Output must match the data below exactly from its first line through the line that contains "o with items", with no other line.

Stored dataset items
────────────────────────────────────────

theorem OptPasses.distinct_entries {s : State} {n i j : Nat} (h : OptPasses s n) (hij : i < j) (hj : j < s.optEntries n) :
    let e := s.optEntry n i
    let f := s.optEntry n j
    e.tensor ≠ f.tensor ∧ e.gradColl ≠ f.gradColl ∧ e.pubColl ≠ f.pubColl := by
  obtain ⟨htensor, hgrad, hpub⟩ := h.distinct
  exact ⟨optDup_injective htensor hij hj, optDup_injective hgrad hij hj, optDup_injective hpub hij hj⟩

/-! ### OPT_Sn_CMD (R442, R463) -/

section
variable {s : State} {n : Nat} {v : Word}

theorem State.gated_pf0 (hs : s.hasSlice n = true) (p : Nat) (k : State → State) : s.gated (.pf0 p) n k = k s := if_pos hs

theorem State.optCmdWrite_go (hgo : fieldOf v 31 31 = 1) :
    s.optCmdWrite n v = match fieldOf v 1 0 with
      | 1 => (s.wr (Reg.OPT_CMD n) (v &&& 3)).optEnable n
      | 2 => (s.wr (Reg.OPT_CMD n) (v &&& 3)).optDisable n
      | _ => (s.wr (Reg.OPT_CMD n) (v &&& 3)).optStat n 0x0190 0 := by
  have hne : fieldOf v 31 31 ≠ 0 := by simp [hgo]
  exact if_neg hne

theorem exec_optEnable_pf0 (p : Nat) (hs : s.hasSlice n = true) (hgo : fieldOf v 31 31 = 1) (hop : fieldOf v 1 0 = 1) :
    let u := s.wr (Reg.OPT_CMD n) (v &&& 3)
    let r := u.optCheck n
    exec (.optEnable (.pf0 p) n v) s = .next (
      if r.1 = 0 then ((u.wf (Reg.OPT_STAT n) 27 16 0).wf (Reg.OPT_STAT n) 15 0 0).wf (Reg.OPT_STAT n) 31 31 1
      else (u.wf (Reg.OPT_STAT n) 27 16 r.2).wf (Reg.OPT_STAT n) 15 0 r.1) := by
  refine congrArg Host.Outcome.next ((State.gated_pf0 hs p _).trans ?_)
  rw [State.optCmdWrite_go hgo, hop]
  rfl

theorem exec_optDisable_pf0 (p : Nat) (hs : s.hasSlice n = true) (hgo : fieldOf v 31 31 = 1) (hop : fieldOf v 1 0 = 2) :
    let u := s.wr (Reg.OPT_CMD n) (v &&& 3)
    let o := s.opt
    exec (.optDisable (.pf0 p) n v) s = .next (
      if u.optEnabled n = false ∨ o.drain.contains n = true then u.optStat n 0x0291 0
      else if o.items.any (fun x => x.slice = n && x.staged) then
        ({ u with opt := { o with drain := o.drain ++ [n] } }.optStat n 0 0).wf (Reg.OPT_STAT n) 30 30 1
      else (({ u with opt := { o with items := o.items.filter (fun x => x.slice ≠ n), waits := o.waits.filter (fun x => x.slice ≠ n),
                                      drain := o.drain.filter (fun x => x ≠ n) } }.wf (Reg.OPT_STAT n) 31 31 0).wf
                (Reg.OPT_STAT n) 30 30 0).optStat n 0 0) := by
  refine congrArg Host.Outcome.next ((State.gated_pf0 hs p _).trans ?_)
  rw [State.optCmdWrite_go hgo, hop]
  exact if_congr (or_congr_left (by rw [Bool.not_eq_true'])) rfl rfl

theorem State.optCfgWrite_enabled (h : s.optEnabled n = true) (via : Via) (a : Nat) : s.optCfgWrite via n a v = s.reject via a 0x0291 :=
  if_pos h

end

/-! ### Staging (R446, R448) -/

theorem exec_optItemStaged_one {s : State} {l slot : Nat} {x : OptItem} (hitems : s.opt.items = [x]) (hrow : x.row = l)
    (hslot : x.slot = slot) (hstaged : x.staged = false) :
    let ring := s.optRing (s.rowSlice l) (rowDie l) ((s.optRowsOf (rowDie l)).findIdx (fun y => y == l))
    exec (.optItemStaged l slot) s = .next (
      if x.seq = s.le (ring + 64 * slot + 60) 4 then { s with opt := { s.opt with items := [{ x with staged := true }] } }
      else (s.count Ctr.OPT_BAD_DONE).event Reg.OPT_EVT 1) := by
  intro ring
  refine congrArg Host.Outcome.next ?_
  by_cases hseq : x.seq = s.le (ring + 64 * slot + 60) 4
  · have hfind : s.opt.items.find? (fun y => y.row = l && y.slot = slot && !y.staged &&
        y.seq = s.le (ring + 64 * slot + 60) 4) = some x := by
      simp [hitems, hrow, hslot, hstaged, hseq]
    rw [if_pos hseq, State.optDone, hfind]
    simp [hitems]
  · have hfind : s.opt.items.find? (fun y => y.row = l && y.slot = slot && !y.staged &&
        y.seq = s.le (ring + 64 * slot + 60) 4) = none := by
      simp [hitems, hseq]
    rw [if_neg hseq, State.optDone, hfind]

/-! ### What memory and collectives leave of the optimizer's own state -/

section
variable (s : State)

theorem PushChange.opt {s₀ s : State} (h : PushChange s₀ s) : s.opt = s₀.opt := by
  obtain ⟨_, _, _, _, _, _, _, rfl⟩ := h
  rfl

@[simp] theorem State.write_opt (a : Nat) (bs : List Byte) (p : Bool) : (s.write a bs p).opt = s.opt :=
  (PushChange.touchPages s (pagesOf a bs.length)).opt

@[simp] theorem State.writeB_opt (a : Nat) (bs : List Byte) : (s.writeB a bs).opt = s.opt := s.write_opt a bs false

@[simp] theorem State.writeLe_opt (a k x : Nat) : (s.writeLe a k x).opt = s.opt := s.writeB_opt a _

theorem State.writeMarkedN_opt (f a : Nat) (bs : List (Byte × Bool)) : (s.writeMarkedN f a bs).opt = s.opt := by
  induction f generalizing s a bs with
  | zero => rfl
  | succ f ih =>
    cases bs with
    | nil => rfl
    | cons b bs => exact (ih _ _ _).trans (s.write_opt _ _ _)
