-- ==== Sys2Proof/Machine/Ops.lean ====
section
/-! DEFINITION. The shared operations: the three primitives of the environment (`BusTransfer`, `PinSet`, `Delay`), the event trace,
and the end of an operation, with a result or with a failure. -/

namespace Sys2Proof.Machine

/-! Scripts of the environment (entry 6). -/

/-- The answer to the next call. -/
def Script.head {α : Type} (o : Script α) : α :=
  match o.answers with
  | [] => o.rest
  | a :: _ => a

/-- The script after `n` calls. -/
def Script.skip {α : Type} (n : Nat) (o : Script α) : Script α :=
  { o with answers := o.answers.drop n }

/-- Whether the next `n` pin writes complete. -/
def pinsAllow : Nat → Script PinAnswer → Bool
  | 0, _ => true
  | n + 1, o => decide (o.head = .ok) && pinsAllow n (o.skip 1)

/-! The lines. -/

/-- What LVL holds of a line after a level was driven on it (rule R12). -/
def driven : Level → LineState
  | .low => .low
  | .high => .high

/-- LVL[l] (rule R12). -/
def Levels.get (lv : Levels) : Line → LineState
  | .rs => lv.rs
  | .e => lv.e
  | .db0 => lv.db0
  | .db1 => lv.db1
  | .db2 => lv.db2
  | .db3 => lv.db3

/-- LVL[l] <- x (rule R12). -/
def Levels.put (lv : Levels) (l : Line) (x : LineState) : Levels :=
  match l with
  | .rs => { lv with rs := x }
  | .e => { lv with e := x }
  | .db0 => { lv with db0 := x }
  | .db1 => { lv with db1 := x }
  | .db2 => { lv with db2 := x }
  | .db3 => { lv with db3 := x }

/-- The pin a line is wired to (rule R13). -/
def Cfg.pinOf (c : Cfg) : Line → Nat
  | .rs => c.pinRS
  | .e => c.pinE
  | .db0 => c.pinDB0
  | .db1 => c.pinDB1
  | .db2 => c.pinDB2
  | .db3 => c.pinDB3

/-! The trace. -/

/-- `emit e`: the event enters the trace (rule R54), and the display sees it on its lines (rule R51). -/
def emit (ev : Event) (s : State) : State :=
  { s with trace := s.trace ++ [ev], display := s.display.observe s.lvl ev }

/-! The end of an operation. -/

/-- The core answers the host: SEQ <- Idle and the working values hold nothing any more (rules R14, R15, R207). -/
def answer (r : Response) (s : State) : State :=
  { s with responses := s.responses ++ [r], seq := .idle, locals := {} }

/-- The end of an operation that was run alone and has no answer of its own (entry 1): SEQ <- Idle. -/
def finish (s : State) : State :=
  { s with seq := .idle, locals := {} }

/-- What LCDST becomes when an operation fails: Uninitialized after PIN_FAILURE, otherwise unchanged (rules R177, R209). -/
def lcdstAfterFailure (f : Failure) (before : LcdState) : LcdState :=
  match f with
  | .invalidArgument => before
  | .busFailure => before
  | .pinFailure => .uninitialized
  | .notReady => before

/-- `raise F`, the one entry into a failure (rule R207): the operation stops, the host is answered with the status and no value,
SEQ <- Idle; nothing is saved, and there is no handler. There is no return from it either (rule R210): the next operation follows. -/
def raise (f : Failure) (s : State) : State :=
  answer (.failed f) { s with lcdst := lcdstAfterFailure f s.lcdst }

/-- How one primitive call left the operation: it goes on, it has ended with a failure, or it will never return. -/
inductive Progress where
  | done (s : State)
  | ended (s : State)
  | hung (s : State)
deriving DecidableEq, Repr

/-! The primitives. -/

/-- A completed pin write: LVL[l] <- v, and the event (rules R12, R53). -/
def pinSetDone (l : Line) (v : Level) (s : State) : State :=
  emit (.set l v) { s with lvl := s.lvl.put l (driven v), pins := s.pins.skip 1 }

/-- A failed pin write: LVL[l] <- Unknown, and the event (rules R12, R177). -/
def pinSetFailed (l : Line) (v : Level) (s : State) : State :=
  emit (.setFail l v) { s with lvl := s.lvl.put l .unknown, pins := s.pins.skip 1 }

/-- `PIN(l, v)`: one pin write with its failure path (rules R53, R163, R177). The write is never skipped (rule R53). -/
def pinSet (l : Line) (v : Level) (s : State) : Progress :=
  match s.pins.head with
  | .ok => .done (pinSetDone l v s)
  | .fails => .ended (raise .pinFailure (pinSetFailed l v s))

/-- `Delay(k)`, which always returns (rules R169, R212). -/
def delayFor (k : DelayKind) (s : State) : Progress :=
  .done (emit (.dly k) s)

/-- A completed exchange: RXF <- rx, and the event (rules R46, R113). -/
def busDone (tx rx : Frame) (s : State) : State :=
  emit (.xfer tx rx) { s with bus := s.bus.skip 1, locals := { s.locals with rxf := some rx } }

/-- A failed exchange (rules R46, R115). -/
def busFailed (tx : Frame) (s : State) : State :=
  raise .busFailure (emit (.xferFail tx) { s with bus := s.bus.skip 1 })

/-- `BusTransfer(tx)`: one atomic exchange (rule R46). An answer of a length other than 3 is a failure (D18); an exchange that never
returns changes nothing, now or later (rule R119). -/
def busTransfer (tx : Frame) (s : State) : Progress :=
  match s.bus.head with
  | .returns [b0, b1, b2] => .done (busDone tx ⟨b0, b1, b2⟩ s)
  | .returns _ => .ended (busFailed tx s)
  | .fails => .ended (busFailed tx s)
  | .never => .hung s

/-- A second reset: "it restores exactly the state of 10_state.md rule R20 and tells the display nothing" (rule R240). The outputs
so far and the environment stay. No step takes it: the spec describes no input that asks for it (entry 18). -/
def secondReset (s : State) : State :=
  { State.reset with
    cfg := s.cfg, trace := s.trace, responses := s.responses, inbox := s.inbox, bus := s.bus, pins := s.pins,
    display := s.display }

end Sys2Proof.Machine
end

────────────────────────────────────────

(Result of this exercise):
theorem OptPasses.distinct_entries {s : State} {n i j : Nat} (h : OptPasses s n) (hij : i < j) (hj : j < s.optEntries n) :
    let e := s.optEntry n i
    let f := s.optEntry n j
    e.tensor ≠ f.tensor ∧ e.gradColl ≠ f.gradColl ∧ e.pubColl ≠ f.pubColl := by
  obtain ⟨htensor, hgrad, hpub⟩ := h.distinct
  exact ⟨optDup_injective htensor hij hj, optDup_injective hgrad hij hj, optDup_injective hpub hij hj⟩

/-! ### OPT_Sn_CMD (R442, R463) -/

section
variable {s : State} {n : Nat} {v : Word}

theorem State.gated_pf0 (hs : s.hasSlice n = true) (p : Nat) (k : State → State) : s.gated (.pf0 p) n k = k s := if_pos hs

theorem State.optCmdWrite_go (hgo : fieldOf v 31 31 = 1) :
    s.optCmdWrite n v = match fieldOf v 1 0 with
      | 1 => (s.wr (Reg.OPT_CMD n) (v &&& 3)).optEnable n
      | 2 => (s.wr (Reg.OPT_CMD n) (v &&& 3)).optDisable n
      | _ => (s.wr (Reg.OPT_CMD n) (v &&& 3)).optStat n 0x0190 0 := by
  have hne : fieldOf v 31 31 ≠ 0 := by simp [hgo]
  exact if_neg hne

theorem exec_optEnable_pf0 (p : Nat) (hs : s.hasSlice n = true) (hgo : fieldOf v 31 31 = 1) (hop : fieldOf v 1 0 = 1) :
    let u := s.wr (Reg.OPT_CMD n) (v &&& 3)
    let r := u.optCheck n
    exec (.optEnable (.pf0 p) n v) s = .next (
      if r.1 = 0 then ((u.wf (Reg.OPT_STAT n) 27 16 0).wf (Reg.OPT_STAT n) 15 0 0).wf (Reg.OPT_STAT n) 31 31 1
      else (u.wf (Reg.OPT_STAT n) 27 16 r.2).wf (Reg.OPT_STAT n) 15 0 r.1) := by
  refine congrArg Host.Outcome.next ((State.gated_pf0 hs p _).trans ?_)
  rw [State.optCmdWrite_go hgo, hop]
  rfl

theorem exec_optDisable_pf0 (p : Nat) (hs : s.hasSlice n = true) (hgo : fieldOf v 31 31 = 1) (hop : fieldOf v 1 0 = 2) :
    let u := s.wr (Reg.OPT_CMD n) (v &&& 3)
    let o := s.opt
    exec (.optDisable (.pf0 p) n v) s = .next (
      if u.optEnabled n = false ∨ o.drain.contains n = true then u.optStat n 0x0291 0
      else if o.items.any (fun x => x.slice = n && x.staged) then
        ({ u with opt := { o with drain := o.drain ++ [n] } }.optStat n 0 0).wf (Reg.OPT_STAT n) 30 30 1
      else (({ u with opt := { o with items := o.items.filter (fun x => x.slice ≠ n), waits := o.waits.filter (fun x => x.slice ≠ n),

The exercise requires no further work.